Stored dataset items:
<<<<
/-- UNIT_RETUNE of a LISTENER that is not DOCKED and not retired raises a reserving RETUNE notice and makes
the claim it reserves; the assignment stays. Every other entry stays. That the field zones lists its zones
ascending, or - for none, is the model's choice (log 33), and so is that a full queue serves its overflow before
the new notice (log 37). -/
def Obligations.UnitRetuneRaisesAReservingNotice : Prop :=
  ∀ (s : State) (tag : Byte) (u : UnitId) (k : TourNo) (l : LangNo) (e : Entry), s.takes tag →
    validUnit u = true → s.part.entry u = some e → e.cls = .listener → e.state ≠ .docked →
    e.retired = false → s.part.langEnabled l = true → (s.part.tour k).state.open = true →
    s.part.countWithout k e < (s.part.tour k).capacity → s.part.noticeRoom e = true →
    ∃ t d, exec (.unitRetune tag (.val u) (.val (k.val + 1)) (.val (l.val + 1))) s = .next t ∧
      s.answered t tag (txt "UNIT_RETUNE") .ok
        [fld "seq" (numText e.nextSeq.toNat), fld "life" (numText s.part.profile.noticeLife),
         fld "zones" (zonesText (t.part.queuedZones u))] ∧
      t.part.entry u = some d ∧
      d = { e with
        notice := some ⟨.retune, some ⟨k, l⟩, true, e.nextSeq,
          s.part.now + 1000 * s.part.profile.noticeLife, s.part.now⟩
        nextSeq := e.nextSeq + 1 } ∧
      (t.part.tour k).count = s.part.countWithout k e + 1 ∧
      (∀ v, v ≠ u → t.part.entry v = s.part.entry v) ∧ AirStep s.part t.part

/-- UNIT_LOCATE of a unit that is not DOCKED raises a LOCATE notice in place of the notice it has; it is
refused for an invalid id, an unknown unit, a DOCKED unit and a unit for whose notice no queue has room. The
form of the field zones is the model's choice (log 33), and so is that a full queue serves its overflow before
the new notice (log 37). -/
def Obligations.UnitLocateRaisesALocateNotice : Prop :=
  ∀ (s : State) (tag : Byte) (u : UnitId), s.takes tag →
    (validUnit u = false → ∃ t, exec (.unitLocate tag (.val u)) s = .next t ∧
      s.answered t tag (txt "UNIT_LOCATE") .badArg [] ∧ t.part = s.part) ∧
    (validUnit u = true →
      (s.part.entry u = none → ∃ t, exec (.unitLocate tag (.val u)) s = .next t ∧
        s.answered t tag (txt "UNIT_LOCATE") .noSuch [] ∧ t.part = s.part) ∧
      ∀ e, s.part.entry u = some e →
        (e.state = .docked → ∃ t, exec (.unitLocate tag (.val u)) s = .next t ∧
          s.answered t tag (txt "UNIT_LOCATE") .state [] ∧ t.part = s.part) ∧
        (e.state ≠ .docked → s.part.noticeRoom e = false →
          ∃ t, exec (.unitLocate tag (.val u)) s = .next t ∧
            s.answered t tag (txt "UNIT_LOCATE") .full [] ∧ t.part = s.part) ∧
        (e.state ≠ .docked → s.part.noticeRoom e = true →
          ∃ t, exec (.unitLocate tag (.val u)) s = .next t ∧
            s.answered t tag (txt "UNIT_LOCATE") .ok
              [fld "seq" (numText e.nextSeq.toNat), fld "life" (numText s.part.profile.noticeLife),
               fld "zones" (zonesText (t.part.queuedZones u))] ∧
            t.part.entry u = some { e with
              notice := some ⟨.locate, none, false, e.nextSeq,
                s.part.now + 1000 * s.part.profile.noticeLife, s.part.now⟩
              nextSeq := e.nextSeq + 1 } ∧
            (∀ v, v ≠ u → t.part.entry v = s.part.entry v) ∧ AirStep s.part t.part))

/-- UNIT_RETIRE of a unit in the table sets its retired flag, takes the assignment of one not retired before,
and puts its id on the retire list when the list has room; of a unit not in the table it lists the id, is
answered OK when the id is listed, and FULL when the list has no room; that the FULL one changes nothing of the
part, and so raises no report, is the model's choice (log 38). -/
def Obligations.UnitRetireSetsTheFlagAndLists : Prop :=
  ∀ (s : State) (tag : Byte) (u : UnitId), s.takes tag → validUnit u = true →
    (∀ i e, s.part.find u = some (i, e) →
      ∃ t d, exec (.unitRetire tag (.val u)) s = .next t ∧
        s.answered t tag (txt "UNIT_RETIRE") .ok
          [fld "listed" (bit (t.part.retireList.contains u)), fld "index" (numText i)] ∧
        t.part.entry u = some d ∧ d.retired = true ∧ (e.retired = false → d.assignment = none) ∧
        (e.retired = true → d = e) ∧
        t.part.retireList =
          (if s.part.retireList.contains u = true then s.part.retireList
           else if s.part.retireList.length < 1024 then s.part.retireList ++ [u]
           else s.part.retireList) ∧
        RackStep s.part t.part) ∧
    (s.part.find u = none →
      (s.part.retireList.contains u = true → ∃ t, exec (.unitRetire tag (.val u)) s = .next t ∧
        s.answered t tag (txt "UNIT_RETIRE") .ok [fld "listed" (txt "1"), fld "index" (txt "-")] ∧
        t.part = s.part) ∧
      (s.part.retireList.contains u = false → 1024 ≤ s.part.retireList.length →
        ∃ t, exec (.unitRetire tag (.val u)) s = .next t ∧
          s.answered t tag (txt "UNIT_RETIRE") .full [] ∧ t.part = s.part) ∧
      (s.part.retireList.contains u = false → s.part.retireList.length < 1024 →
        ∃ t, exec (.unitRetire tag (.val u)) s = .next t ∧
          s.answered t tag (txt "UNIT_RETIRE") .ok [fld "listed" (txt "1"), fld "index" (txt "-")] ∧
          t.part.retireList = s.part.retireList ++ [u] ∧ t.part.units = s.part.units ∧
          RackStep s.part t.part))

/-- RETIRE_PURGE takes the id off the retire list; the flag of an entry that is not DOCKED clears now, that of
a DOCKED entry at its removal, its bay's release mark being set. -/
def Obligations.RetirePurgeClearsTheFlag : Prop :=
  ∀ (s : State) (tag : Byte) (u : UnitId), s.takes tag → validUnit u = true →
    (s.part.retireList.contains u = true ∨ ∃ e, s.part.entry u = some e ∧ e.retired = true) →
    ∃ t fs, exec (.retirePurge tag (.val u)) s = .next t ∧
      s.answered t tag (txt "RETIRE_PURGE") .ok fs ∧
      t.part.retireList = s.part.retireList.filter (· != u) ∧
      (∀ e, s.part.entry u = some e → e.state ≠ .docked →
        t.part.entry u = some { e with retired := false }) ∧
      (∀ e b, s.part.entry u = some e → e.state = .docked → e.bay = some b →
        t.part.entry u = some e ∧ (t.part.bay b).release = true) ∧
      (∀ v, v ≠ u → t.part.entry v = s.part.entry v) ∧ RackStep s.part t.part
>>>>
Copy out, from the data above, every line holding the word "AirStep".

◆ **REPLY**
      (∀ v, v ≠ u → t.part.entry v = s.part.entry v) ∧ AirStep s.part t.part
            (∀ v, v ≠ u → t.part.entry v = s.part.entry v) ∧ AirStep s.part t.part))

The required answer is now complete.